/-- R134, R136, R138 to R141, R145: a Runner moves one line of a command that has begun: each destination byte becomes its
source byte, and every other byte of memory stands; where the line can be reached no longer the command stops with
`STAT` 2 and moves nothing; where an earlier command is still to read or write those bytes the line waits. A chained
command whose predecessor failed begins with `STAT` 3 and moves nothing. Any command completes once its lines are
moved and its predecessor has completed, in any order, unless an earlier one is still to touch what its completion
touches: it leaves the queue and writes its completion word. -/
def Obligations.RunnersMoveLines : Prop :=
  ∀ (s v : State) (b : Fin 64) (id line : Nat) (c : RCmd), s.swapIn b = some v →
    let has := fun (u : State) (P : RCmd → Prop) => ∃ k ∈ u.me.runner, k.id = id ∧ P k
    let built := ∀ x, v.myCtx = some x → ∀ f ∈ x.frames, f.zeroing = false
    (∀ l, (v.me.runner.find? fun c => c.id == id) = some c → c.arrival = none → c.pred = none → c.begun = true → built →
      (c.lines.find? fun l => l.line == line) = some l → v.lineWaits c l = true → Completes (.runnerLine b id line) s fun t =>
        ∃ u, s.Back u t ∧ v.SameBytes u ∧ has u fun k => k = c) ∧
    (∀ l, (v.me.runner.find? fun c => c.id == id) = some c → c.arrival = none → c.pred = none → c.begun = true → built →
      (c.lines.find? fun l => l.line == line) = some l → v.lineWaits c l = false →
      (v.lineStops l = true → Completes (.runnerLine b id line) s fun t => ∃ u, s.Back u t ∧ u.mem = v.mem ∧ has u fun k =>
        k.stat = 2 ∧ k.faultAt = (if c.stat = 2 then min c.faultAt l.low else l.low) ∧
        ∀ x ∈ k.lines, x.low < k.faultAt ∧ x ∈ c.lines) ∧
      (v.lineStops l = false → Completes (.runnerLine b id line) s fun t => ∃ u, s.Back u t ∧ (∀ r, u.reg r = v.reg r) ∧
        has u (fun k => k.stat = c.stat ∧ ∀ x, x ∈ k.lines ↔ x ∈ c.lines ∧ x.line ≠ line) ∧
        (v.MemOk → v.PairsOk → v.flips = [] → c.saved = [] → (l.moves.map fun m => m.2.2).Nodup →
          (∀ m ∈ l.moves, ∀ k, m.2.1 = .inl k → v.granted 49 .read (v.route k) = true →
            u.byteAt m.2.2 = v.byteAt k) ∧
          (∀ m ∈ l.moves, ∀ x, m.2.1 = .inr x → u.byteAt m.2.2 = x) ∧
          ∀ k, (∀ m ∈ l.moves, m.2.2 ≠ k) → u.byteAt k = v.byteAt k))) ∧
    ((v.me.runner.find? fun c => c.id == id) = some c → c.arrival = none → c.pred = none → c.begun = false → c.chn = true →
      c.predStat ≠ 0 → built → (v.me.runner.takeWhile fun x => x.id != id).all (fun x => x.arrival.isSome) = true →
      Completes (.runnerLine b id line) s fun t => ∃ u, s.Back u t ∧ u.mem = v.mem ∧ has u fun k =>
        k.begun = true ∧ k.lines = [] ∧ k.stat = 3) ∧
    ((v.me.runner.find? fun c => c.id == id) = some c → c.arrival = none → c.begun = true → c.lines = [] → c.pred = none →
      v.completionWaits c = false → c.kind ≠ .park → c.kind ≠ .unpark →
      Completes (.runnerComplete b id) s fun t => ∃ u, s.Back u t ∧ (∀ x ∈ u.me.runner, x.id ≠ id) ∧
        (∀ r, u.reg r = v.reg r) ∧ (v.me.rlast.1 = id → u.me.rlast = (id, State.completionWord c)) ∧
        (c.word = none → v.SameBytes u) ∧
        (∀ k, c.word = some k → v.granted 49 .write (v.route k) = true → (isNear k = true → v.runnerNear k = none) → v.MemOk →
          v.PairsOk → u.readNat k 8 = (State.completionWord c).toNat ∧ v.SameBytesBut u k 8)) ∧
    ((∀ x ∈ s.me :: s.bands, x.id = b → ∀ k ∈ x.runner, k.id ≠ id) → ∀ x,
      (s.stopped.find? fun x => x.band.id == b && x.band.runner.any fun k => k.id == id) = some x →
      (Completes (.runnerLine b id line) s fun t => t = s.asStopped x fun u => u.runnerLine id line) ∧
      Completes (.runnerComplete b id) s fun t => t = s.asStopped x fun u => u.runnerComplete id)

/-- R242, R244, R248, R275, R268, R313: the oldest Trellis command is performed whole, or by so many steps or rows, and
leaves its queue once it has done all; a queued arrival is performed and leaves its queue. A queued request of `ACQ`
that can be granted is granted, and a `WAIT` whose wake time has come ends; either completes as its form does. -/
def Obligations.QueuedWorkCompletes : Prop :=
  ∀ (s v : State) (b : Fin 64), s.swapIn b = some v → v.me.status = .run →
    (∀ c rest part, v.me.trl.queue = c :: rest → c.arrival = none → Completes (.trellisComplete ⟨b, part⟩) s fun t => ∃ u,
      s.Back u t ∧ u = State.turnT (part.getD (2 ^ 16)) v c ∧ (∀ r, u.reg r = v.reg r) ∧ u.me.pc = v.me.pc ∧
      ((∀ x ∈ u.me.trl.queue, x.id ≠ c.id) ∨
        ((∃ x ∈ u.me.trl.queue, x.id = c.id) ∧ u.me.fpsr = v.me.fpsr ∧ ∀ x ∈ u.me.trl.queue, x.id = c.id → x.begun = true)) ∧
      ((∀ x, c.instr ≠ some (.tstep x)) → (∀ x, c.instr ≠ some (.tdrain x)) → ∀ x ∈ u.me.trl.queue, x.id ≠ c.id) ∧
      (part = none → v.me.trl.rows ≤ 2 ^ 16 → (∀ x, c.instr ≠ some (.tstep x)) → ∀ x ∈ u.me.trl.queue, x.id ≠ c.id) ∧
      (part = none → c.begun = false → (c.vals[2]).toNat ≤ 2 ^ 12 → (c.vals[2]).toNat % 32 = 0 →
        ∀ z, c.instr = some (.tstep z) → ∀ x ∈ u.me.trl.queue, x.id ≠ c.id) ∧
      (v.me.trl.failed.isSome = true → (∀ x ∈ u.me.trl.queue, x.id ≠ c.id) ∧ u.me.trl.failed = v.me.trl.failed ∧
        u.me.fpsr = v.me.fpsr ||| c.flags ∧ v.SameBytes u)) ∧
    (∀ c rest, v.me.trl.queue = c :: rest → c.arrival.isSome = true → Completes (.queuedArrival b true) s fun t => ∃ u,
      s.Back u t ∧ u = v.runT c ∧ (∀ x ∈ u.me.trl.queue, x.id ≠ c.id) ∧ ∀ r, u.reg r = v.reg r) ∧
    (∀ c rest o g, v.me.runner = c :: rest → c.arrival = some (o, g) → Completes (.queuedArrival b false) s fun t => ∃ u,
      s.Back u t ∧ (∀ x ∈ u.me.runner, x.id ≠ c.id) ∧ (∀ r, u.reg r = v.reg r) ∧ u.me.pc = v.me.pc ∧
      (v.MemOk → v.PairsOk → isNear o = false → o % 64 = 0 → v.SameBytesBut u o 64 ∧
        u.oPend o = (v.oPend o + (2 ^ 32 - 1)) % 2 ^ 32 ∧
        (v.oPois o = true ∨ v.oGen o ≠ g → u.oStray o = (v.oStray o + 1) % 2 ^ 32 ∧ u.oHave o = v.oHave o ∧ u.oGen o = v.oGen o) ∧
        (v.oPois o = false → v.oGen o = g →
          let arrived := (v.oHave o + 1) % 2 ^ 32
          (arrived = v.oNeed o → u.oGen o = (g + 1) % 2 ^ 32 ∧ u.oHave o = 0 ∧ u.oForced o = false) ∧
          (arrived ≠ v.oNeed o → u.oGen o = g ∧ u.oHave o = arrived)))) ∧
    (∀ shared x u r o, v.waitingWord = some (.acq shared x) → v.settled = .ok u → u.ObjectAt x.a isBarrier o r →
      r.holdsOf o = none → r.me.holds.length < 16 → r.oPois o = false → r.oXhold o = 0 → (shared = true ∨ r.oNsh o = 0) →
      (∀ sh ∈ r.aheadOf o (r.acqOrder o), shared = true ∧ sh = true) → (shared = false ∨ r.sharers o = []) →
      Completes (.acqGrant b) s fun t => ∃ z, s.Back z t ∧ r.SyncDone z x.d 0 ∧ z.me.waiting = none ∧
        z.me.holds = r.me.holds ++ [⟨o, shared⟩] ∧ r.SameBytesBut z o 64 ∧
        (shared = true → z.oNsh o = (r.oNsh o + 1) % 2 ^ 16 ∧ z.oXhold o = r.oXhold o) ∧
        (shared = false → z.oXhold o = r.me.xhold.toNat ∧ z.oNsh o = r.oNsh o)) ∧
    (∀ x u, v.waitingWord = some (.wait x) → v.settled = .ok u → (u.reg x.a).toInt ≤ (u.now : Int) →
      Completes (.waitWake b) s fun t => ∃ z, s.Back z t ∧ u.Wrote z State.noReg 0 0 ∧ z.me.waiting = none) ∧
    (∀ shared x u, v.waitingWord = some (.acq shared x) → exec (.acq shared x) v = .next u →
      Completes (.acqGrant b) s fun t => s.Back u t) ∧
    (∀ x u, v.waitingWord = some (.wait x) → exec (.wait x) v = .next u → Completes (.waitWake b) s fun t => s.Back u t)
__________________________________________________
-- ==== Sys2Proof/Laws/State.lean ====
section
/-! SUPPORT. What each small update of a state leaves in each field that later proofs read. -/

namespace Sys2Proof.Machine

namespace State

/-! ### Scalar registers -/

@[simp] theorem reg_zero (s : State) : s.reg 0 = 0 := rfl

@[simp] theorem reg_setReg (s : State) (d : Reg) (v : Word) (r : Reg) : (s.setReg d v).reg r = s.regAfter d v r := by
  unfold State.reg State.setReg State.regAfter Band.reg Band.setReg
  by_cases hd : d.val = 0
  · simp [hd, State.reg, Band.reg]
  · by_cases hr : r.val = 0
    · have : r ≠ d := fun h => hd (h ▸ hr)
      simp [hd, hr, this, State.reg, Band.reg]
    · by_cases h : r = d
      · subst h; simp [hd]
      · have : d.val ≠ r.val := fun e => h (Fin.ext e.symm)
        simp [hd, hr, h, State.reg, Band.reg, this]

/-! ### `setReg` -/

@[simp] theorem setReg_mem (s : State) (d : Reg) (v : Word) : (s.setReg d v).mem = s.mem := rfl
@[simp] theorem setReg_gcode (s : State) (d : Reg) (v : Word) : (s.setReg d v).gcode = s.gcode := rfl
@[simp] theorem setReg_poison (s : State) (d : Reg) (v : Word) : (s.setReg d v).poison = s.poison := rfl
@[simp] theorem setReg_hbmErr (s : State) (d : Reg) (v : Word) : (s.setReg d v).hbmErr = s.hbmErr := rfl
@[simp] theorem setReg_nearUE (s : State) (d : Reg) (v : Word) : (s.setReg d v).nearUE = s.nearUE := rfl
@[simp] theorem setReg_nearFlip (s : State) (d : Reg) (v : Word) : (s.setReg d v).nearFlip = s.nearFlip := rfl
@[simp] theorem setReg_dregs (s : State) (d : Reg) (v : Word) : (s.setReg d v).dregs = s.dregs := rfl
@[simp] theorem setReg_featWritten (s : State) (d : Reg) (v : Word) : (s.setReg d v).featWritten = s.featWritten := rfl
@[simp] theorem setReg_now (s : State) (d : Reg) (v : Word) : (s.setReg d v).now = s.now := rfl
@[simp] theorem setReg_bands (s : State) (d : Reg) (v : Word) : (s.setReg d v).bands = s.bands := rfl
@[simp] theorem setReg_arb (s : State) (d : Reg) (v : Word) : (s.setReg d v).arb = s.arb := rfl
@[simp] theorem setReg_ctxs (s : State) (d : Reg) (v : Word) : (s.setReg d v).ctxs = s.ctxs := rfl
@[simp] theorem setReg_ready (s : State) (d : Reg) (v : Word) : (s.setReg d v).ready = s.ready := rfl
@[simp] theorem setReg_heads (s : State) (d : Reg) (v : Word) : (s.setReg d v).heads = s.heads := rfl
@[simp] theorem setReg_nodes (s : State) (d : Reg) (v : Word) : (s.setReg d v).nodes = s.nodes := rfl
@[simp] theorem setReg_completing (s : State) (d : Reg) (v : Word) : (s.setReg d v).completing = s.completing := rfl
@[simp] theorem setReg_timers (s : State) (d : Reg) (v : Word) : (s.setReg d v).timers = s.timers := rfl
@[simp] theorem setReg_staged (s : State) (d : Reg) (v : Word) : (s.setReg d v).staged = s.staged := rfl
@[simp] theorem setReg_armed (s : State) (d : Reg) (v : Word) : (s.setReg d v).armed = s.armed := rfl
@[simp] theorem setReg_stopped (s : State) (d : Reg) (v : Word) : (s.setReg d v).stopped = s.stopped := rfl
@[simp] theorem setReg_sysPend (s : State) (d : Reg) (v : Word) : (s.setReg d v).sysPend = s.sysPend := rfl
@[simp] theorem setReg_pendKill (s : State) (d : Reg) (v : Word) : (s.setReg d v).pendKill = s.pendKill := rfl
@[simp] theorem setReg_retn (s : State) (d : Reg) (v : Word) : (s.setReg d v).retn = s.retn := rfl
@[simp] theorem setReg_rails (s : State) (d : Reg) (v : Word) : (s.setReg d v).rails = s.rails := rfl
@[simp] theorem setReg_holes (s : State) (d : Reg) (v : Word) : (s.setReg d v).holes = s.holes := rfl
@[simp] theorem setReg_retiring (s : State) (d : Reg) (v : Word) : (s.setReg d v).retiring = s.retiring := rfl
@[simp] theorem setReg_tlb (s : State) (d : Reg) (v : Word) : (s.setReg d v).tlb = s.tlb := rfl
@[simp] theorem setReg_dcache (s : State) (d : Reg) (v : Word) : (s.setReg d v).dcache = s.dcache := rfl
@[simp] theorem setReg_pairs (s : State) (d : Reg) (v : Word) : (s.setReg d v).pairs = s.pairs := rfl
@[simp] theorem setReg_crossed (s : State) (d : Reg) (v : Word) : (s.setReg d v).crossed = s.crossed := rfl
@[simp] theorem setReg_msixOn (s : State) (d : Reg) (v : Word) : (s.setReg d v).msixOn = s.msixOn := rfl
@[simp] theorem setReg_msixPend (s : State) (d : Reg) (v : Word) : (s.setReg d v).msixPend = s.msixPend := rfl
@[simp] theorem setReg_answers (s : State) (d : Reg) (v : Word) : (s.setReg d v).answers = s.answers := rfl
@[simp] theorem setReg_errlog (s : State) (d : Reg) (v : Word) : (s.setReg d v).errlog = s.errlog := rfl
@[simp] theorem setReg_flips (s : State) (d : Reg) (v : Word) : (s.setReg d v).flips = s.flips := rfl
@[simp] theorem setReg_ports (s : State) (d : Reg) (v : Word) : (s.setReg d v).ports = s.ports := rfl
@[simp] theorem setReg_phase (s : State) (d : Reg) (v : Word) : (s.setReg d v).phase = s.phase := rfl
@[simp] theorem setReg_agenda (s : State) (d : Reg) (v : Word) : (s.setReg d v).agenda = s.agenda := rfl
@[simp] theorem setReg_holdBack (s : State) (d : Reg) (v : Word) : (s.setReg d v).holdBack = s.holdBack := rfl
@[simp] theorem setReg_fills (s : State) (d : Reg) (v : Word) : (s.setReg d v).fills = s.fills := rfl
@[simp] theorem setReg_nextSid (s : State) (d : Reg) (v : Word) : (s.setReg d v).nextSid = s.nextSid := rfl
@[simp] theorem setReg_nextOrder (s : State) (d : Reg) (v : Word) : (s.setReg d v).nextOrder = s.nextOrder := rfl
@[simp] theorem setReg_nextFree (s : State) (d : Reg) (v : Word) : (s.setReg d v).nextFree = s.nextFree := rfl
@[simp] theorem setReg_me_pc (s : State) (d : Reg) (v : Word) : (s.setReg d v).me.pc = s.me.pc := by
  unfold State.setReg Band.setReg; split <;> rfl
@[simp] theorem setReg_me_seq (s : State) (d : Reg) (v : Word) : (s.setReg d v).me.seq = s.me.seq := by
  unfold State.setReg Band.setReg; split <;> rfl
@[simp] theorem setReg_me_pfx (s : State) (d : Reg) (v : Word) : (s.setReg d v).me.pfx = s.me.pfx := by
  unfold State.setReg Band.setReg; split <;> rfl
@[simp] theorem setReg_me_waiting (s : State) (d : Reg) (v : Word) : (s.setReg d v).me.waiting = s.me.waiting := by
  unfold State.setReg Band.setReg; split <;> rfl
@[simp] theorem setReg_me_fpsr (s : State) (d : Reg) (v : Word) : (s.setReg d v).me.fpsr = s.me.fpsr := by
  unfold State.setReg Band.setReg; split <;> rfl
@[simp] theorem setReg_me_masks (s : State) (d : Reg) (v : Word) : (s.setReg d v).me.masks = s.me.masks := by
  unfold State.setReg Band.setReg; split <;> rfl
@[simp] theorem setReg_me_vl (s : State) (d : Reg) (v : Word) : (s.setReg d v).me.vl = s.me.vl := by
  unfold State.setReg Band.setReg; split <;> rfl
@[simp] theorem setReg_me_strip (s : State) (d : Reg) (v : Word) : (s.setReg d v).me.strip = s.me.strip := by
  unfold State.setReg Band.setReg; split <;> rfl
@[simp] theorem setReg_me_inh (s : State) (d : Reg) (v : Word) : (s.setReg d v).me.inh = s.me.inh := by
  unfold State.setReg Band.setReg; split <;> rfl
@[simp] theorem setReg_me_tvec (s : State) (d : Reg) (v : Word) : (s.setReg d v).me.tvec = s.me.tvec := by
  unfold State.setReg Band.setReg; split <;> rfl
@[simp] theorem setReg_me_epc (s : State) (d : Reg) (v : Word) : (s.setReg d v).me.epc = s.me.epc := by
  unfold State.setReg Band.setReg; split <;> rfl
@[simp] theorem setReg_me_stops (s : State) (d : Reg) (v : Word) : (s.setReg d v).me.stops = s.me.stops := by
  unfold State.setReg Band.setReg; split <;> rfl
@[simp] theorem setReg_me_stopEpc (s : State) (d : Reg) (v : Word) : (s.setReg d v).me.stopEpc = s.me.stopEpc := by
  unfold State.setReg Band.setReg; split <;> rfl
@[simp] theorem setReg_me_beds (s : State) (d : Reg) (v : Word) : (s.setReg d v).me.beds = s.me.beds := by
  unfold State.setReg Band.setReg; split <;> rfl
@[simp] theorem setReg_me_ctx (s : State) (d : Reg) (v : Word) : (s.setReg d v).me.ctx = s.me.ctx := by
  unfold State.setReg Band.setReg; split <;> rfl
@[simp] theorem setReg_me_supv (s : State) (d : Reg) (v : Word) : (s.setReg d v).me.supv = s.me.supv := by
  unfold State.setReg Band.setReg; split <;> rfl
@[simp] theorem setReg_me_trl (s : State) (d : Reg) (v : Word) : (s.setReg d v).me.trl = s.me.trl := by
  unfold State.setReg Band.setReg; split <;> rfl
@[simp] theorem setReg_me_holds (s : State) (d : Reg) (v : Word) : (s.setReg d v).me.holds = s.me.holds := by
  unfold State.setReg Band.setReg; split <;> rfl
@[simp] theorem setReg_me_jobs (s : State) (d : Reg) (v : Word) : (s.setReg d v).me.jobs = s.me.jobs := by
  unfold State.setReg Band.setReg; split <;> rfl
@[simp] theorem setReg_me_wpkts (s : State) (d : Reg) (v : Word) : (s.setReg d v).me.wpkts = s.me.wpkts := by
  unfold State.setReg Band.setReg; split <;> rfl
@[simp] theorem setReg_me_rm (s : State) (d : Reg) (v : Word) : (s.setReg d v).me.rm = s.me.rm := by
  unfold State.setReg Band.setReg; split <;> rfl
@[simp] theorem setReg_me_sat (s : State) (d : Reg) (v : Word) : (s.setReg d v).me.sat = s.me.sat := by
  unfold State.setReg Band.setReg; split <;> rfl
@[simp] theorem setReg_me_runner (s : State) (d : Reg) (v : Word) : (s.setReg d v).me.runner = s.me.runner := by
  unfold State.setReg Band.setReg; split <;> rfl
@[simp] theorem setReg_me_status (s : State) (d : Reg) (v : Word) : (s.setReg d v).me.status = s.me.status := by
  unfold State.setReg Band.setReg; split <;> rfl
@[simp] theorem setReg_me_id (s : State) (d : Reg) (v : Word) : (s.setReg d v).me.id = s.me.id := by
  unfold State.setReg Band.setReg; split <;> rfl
__________________________________________________
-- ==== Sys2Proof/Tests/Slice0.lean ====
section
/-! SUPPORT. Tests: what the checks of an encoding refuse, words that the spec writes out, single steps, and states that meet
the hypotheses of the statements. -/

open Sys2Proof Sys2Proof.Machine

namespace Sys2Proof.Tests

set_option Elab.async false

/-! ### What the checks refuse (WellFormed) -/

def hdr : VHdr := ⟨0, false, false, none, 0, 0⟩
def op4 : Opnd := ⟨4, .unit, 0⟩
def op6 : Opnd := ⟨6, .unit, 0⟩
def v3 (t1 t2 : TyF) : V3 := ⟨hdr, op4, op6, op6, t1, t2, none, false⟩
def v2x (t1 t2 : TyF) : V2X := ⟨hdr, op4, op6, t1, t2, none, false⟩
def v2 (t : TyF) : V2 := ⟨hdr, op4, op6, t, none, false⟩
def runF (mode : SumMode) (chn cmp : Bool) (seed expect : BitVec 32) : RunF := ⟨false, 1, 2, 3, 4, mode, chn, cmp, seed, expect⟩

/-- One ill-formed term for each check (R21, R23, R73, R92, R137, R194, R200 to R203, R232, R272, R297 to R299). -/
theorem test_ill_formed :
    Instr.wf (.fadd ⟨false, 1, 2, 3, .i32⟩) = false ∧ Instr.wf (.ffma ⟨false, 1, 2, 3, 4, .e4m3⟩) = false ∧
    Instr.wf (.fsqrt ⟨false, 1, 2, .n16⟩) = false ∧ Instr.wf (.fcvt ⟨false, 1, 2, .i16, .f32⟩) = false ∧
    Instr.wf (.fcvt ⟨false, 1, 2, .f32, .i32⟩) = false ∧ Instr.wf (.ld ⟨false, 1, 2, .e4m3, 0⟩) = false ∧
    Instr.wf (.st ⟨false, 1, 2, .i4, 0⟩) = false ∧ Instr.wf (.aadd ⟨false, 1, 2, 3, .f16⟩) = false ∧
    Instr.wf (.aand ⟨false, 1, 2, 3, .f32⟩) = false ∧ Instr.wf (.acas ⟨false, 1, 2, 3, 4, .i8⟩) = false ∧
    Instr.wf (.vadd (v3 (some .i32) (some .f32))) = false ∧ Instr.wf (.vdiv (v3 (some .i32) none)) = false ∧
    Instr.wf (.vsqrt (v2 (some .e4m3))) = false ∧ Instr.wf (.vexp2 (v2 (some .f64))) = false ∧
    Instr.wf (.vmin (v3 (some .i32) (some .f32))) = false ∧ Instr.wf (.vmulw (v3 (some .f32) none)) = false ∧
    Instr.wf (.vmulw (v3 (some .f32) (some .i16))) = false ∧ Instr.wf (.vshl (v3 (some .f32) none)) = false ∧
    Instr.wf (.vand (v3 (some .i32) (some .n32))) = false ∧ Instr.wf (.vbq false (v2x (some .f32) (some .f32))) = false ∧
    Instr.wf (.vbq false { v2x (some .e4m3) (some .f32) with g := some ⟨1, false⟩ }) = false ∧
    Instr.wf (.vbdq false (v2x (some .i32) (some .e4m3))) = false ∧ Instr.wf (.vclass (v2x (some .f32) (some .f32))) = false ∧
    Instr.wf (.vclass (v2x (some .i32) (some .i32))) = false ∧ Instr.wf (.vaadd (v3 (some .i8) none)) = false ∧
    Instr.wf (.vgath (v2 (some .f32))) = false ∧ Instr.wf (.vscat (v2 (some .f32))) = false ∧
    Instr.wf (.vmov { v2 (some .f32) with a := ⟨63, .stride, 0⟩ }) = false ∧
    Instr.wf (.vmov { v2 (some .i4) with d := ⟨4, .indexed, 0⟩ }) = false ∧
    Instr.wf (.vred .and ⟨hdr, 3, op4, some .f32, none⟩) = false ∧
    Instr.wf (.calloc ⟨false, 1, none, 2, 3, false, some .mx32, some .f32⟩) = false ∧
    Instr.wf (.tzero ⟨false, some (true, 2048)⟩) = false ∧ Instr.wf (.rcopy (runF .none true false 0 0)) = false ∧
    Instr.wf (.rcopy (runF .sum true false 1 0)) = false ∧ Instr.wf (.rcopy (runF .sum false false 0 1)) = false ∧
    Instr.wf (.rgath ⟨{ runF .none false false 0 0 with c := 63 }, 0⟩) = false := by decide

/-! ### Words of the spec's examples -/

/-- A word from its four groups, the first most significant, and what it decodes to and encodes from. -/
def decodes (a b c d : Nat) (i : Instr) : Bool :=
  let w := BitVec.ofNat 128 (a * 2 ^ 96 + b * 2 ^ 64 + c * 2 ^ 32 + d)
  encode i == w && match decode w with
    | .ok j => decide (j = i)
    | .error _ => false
__________________________________________________
▸ Task requirements
Please filter the listing down to lines that include the word "decide".

▸ Result of this task
    Instr.wf (.rgath ⟨{ runF .none false false 0 0 with c := 63 }, 0⟩) = false := by decide
    | .ok j => decide (j = i)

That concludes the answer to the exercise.